HDU 1213 How Many Tables 第一道並查集的題。

How Many Tables

Time Limit: 2000/1000 MS (Java/Others) Memory Limit: 65536/32768 K (Java/Others)
Total Submission(s): 15083 Accepted Submission(s): 7361


Problem Description Today is Ignatius' birthday. He invites a lot of friends. Now it's dinner time. Ignatius wants to know how many tables he needs at least. You have to notice that not all the friends know each other, and all the friends do not want to stay with strangers.

One important rule for this problem is that if I tell you A knows B, and B knows C, that means A, B, C know each other, so they can stay in one table.

For example: If I tell you A knows B, B knows C, and D knows E, so A, B, C can stay in one table, and D, E have to stay in the other one. So Ignatius needs 2 tables at least.

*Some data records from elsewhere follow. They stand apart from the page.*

/-- On a plot in user mode with registers readable and the operands accepted, ICFG, ISET, IWIRE, IUNWIRE, ISTREAM, IINJECT
and the port form of ILOAD complete with a marker in bank order, a seventeenth stalling; ISTREAM's setting holds at
once for later ISTEPs. ISTEP completes with its actor in the bank, traps CFGBAD where R255 says so, and stalls behind
two. With the bank's queue empty ISAMPLE writes the field it names, IFLAGS the mask of flags, clearing those selected,
ISAVE writes the image, ILOAD loads one. An increment and the residue add up to the residue before plus dX times Y,
the residue in its range, the increment clipped to 127. A step without ports in simultaneous order moves every
integrator from the state before it; a clip with IOVFEN ends the ISTEP, stops the bank and raises IOVF with the mask.
The markers configure, set, wire, inject and load their integrator. (R245, R246, R247, R248, R249, R251, R252, R254,
R255, R258, R259, R260) -/
def Obligations.IntegratorsIssueStepAndMove : Prop :=
  ∀ (x : D) (s : State), let c := s.cur; let p := s.plot c; let sa := s.reg (r5 x.a); let sb := s.reg (r5 x.b); let sc := s.reg (r5 x.c); let q0 := p.bankQueue
    let marks := fun (i : Instr) (rs : List (BitVec 5)) (sv : List Word) (f : Plot → Plot) => Readable s rs → let m := (q0.filter fun y => !isIstep y.instr).length;
      (m < 16 → exec i s = .next (s.setPlot c (f (p.issue { id := 0, instr := i, pc := s.seq.pc, sv := sv }))).retire) ∧ (16 ≤ m → exec i s = .next s.stalledAt)
    let fresh := fun (i : Nat) => s.seq.gstrict = true → p.staleInt i = false ∨ q0.any (writesInt · i) = true;
    (isHub c = false → s.seq.mode = 0 →
      (cfgFault sb = none → marks (.icfg x) [r5 x.b] [sb] id) ∧ (∀ k, cfgFault sb = some k → Readable s [r5 x.b] → Traps (exec (.icfg x) s) s k (encode (.icfg x))) ∧
      marks (.iset x) [r5 x.b, r5 x.c] [sb, sc] id ∧ (x.c.toNat ≠ 3 → marks (.iwire x) [] [] id) ∧ marks (.iunwire x) [] [] id ∧
      (bits x.d 0 5 ≤ 1 → 1 ≤ sc.toNat → sc.toNat ≤ 256 → marks (.istream x) [r5 x.b, r5 x.c] [] fun q =>
        { q with bank := { p.bank with son := true, sfmt := bits x.d 0 5, sport := x.a.toNat, smask := sb, sk := sc.toNat } }) ∧
      marks .istreamOff [] [] (fun q => { q with bank := { q.bank with son := false } }) ∧
      (fresh x.a.toNat → marks (.iinject x) [r5 x.c] [sc] id ∧ marks (.iinjectPort x) [] [] id) ∧ (bits x.d 0 5 ≤ 1 → marks (.iload x) [r5 x.b] [sb] id) ∧
      (let b := p.bank; let io := x.b.getLsbD 4 || x.c.getLsbD 4; let g := if b.son then Nat.max 1 b.sk else if io then 4 else 1; let n := sa.toNat;
        let bad : Prop := (x.a ≠ 0 ∧ (2 ^ 32 ≤ n ∨ n % g ≠ 0)) ∨ (b.son = true ∧ io = true ∧ b.sk % 4 ≠ 0) ∨ (x.a = 0 ∧ x.b.getLsbD 4 = false);
        Readable s [r5 x.a] → (bad → Traps (exec (.istep x) s) s .cfgbad (encode (.istep x))) ∧ (¬ bad → let m := (q0.filter fun y => isIstep y.instr).length;
          (2 ≤ m → exec (.istep x) s = .next s.stalledAt) ∧ (m < 2 → exec (.istep x) s = .next (if x.a ≠ 0 ∧ n = 0 then s else s.setPlot c (p.issue
            { id := 0, instr := .istep x, pc := s.seq.pc, sv := [b.smask], aux := g, ws := if b.son then [BitVec.ofNat 32 b.sport, BitVec.ofNat 32 b.sfmt] else [],
              left := if x.a = 0 then none else some (n / g) })).retire))) ∧
      (q0 = [] → (s.seq.gstrict = true → p.staleInt x.b.toNat = false) → let g := p.integ x.b.toNat
        Writes (exec (.isample x) s) s (r5 x.a) (if x.c = 0 then BitVec.ofInt 64 g.y else if x.c = 1 then BitVec.ofInt 64 g.res else if x.c = 2 then BitVec.ofInt 64 g.dz else g.cfg)) ∧
      (q0 = [] ∨ (p.bank.stopped = true ∧ ∀ y ∈ q0, isIstep y.instr = true) → Readable s [r5 x.b] → (s.seq.gstrict = true → ∀ i, i < 64 → p.staleInt i = false) →
        ∃ (q : Plot) (v : Word), exec (.iflags x) s = .next ((s.setPlot c q).setReg (r5 x.a) v).retire ∧ q = { p with ints := q.ints, bank := q.bank } ∧
          (∀ i, i < 64 → v.getLsbD i = (p.integ i).flagOf x.c.toNat ∧ q.integ i = if sb.getLsbD i then (p.integ i).clearFlag x.c.toNat else p.integ i) ∧
          q.bank = { p.bank with stopped := p.bank.stopped && (List.range 64).any fun i => (q.integ i).iovf && (q.integ i).cfg.getLsbD 20 }) ∧
      (q0 = [] → sa.toNat % 64 = 0 → Readable s [r5 x.a] → p.localFault p.nextId sa.toNat 1088 = none →
        (∃ q : Plot, exec (.isave x) s = .next (s.setPlot c q).retire ∧ q.word sa.toNat = CW.mk' 0x49470001 ∧
          (∀ i, i < 64 → let g := p.integ i; let k := sa.toNat + 64 + 16 * i;
            q.word k = CW.mk' (BitVec.ofInt 32 g.y) ∧ (q.word (k + 4)).v.extractLsb' 0 16 = BitVec.ofInt 16 g.res ∧ (q.word (k + 4)).v.extractLsb' 16 8 = BitVec.ofInt 8 g.dz ∧
            (q.word (k + 8)).v = g.cfg.extractLsb' 0 32 ∧ (q.word (k + 12)).v = g.cfg.extractLsb' 32 32) ∧ ∀ e, e / 4 * 4 < sa.toNat ∨ sa.toNat + 1088 ≤ e → q.word e = p.word e) ∧
        (let w := fun k : Nat => p.word (sa.toNat + 4 * k); let v := fun k : Nat => (w k).v;
          (s.seq.gstrict = true → p.anyStale sa.toNat 1088 = false) → consumeLocal sa.toNat ((List.range 272).map w) = .ok () → v 0 = 0x49470001 → v 1 &&& 0xFFFEF0C0 = 0 →
          (v 4).toNat < 65536 → (∀ k, k < 11 → v (5 + k) = 0) → (∀ i, i < 64 → (v (17 + 4 * i)).toNat < 2 ^ 26 ∧ cfgFault (v (19 + 4 * i) ++ v (18 + 4 * i)) = none) →
          ∃ q : Plot, exec (.iloadImage x) s = .next (s.setPlot c q).retire ∧ q = { p with ints := q.ints, bank := q.bank } ∧ q.bank.stopped = (v 1).getLsbD 16 ∧
            ∀ i, i < 64 → let k := 16 + 4 * i; q.integ i = { integOf (v k) (v (k + 1)) (v (k + 2)) (v (k + 3)) with tag := p.gen }))) ∧
    (∀ (g : Integ) (src : Nat → Int), let Q : Int := 2 ^ cfgE g.cfg; let u : Int := if cfgDxk g.cfg = 0 then 0 else if cfgDxk g.cfg = 1 then 1 else src (cfgDxsrc g.cfg)
      let dx := if g.cfg.getLsbD 21 then -u else u; let r := g.turn src;
      (dx = 0 → r = ({ g with dz := 0 }, false)) ∧ (dx ≠ 0 → ∃ raw : Int, r.1.res + raw * Q = g.res + dx * g.y ∧ -Q ≤ 2 * r.1.res ∧ 2 * r.1.res < Q ∧
        r.1.dz = (if 127 < raw then 127 else if raw < -127 then -127 else raw) ∧ r.2 = decide (127 < raw.natAbs) ∧ r.1.iovf = (g.iovf || r.2) ∧ r.1.y = g.y ∧ r.1.cfg = g.cfg)) ∧
    (let a := s.evt.a; let P := s.plot a; let G := P.integ; let y1 := fun (g : Integ) (v : Int) => let r := satW (cfgW g.cfg) v; { g with y := r.1, ysat := g.ysat || r.2 };
      (P.bank.stopped = true → exec .istepFiring s = .next s) ∧
      ∀ y, P.bankQueue.head? = some y → s.frozen a = false → y.parked = false →
        (∀ d, y.instr = .istep d → P.bank.stopped = false → P.turn y = true → (P.rate 3 0).allows (s.cycleOf a) = true → d.b.getLsbD 4 = false → d.c.getLsbD 4 = false →
          d.d.getLsbD 0 = false → y.ws = [] → y.aux = 1 → let T := fun i => (G i).turn fun j => (G j).dz; let clip := fun i => (T i).2 && (G i).cfg.getLsbD 20
          ∃ t, exec .istepFiring s = .next t ∧ (∀ i, i < 64 → (t.plot a).integ i = y1 (T i).1 ((G i).y +
              ((cfgInputs (G i).cfg).map fun z => (if z.neg then -1 else 1) * (if z.kind = 1 then (T z.index).1.dz else 0)).sum)) ∧
            (let stops := (List.range 64).any clip; (t.plot a).bank.stopped = stops ∧ (stops = true ∨ y.left = some (y.fired + 1) → ∀ z ∈ (t.plot a).actors, z.id ≠ y.id) ∧
              (stops = true → (s.seqOf a).run ≠ .ended → ∃ r ∈ (t.seqOf a).pend, r.cause = .iovf ∧ r.unit = 7 ∧ ∀ i, i < 64 → r.t0.getLsbD i = clip i)) ∧ t.phys = s.phys) ∧
        (let done := fun (i : Nat) (g : Integ) => exec .bankMarkerEffect s = .next (s.setPlot a ((P.setInt i g).drop y.id));
          (∀ d, y.instr = .icfg d → let v := y.sv.getD 0 0; let g := G d.a.toNat; done d.a.toNat (y1 { g with cfg := v, res := 0, dz := 0 } g.y)) ∧
          (∀ d, y.instr = .iset d → let g := G d.a.toNat; let r := clampRes (cfgE g.cfg) (y.sv.getD 1 0).toInt; let h := y1 g (y.sv.getD 0 0).toInt
            done d.a.toNat { h with res := r.1, ysat := h.ysat || r.2 }) ∧
          (∀ d, y.instr = .iinject d → done d.a.toNat (y1 (G d.a.toNat) ((G d.a.toNat).y + (y.sv.getD 0 0).toInt))) ∧
          (∀ d, y.instr = .iwire d → d.b.toNat ≤ 4 → d.c.toNat < 3 → d.d.toNat < 64 → let o := (G d.a.toNat).cfg; ∃ w : Word, done d.a.toNat { G d.a.toNat with cfg := w } ∧ bits w 0 12 = bits o 0 12 ∧
            (∀ j, j < 4 → cfgInput w j = if j = d.b.toNat then { kind := d.c.toNat, neg := d.e.getLsbD 0, index := d.d.toNat } else cfgInput o j) ∧
            (d.b.toNat < 4 → bits w 12 12 = bits o 12 12) ∧ (d.b.toNat = 4 → cfgDxk w = d.c.toNat ∧ cfgDxsrc w = d.d.toNat ∧ w.getLsbD 21 = d.e.getLsbD 0 ∧ w.getLsbD 20 = o.getLsbD 20)) ∧
          (∀ d, y.instr = .iunwire d → d.b.toNat ≤ 4 → ∃ w : Word, done d.a.toNat { G d.a.toNat with cfg := w } ∧ (d.b.toNat < 4 → (cfgInput w d.b.toNat).kind = 0) ∧ (d.b.toNat = 4 → cfgDxk w = 0)) ∧
          (∀ d, y.instr = .istream d ∨ y.instr = .istreamOff → exec .bankMarkerEffect s = .next (s.setPlot a (P.drop y.id))) ∧
          (∀ d (tk : Tok) (rest : List Tok) (b : Beat), P.turn y = true → tk.k = .data b → b.err = false → P.awaitsReplay [tk] = false →
            (y.instr = .iinjectPort d → P.port d.c.toNat = tk :: rest → CW.check (b.word d.d.toNat) = none → ∃ t, exec .bankMarkerEffect s = .next t ∧
              (t.plot a).integ d.a.toNat = y1 (G d.a.toNat) ((G d.a.toNat).y + (b.word d.d.toNat).v.toInt) ∧ (t.plot a).port d.c.toNat = rest ∧ t.phys = s.phys) ∧
            (y.instr = .iload d → P.port d.a.toNat = tk :: rest → let f := bits d.d 0 5; let sel := y.sv.getD 0 0;
              (∀ i, i < 64 → sel.getLsbD i = true → CW.check (laneOf f i b).2 = none) → ∃ t, exec .bankMarkerEffect s = .next t ∧ (t.plot a).port d.a.toNat = rest ∧ t.phys = s.phys ∧
              ∀ i, i < 64 → (t.plot a).integ i = if sel.getLsbD i then ((G i).loadLane f (laneOf f i b).1).1 else G i))))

Input The input starts with an integer T(1<=T<=25) which indicate the number of test cases. Then T test cases follow. Each test case starts with two integers N and M(1<=N,M<=1000). N indicates the number of friends, the friends are marked from 1 to N. Then M lines follow. Each line consists of two integers A and B(A!=B), that means friend A and friend B know each other. There will be a blank line between two cases.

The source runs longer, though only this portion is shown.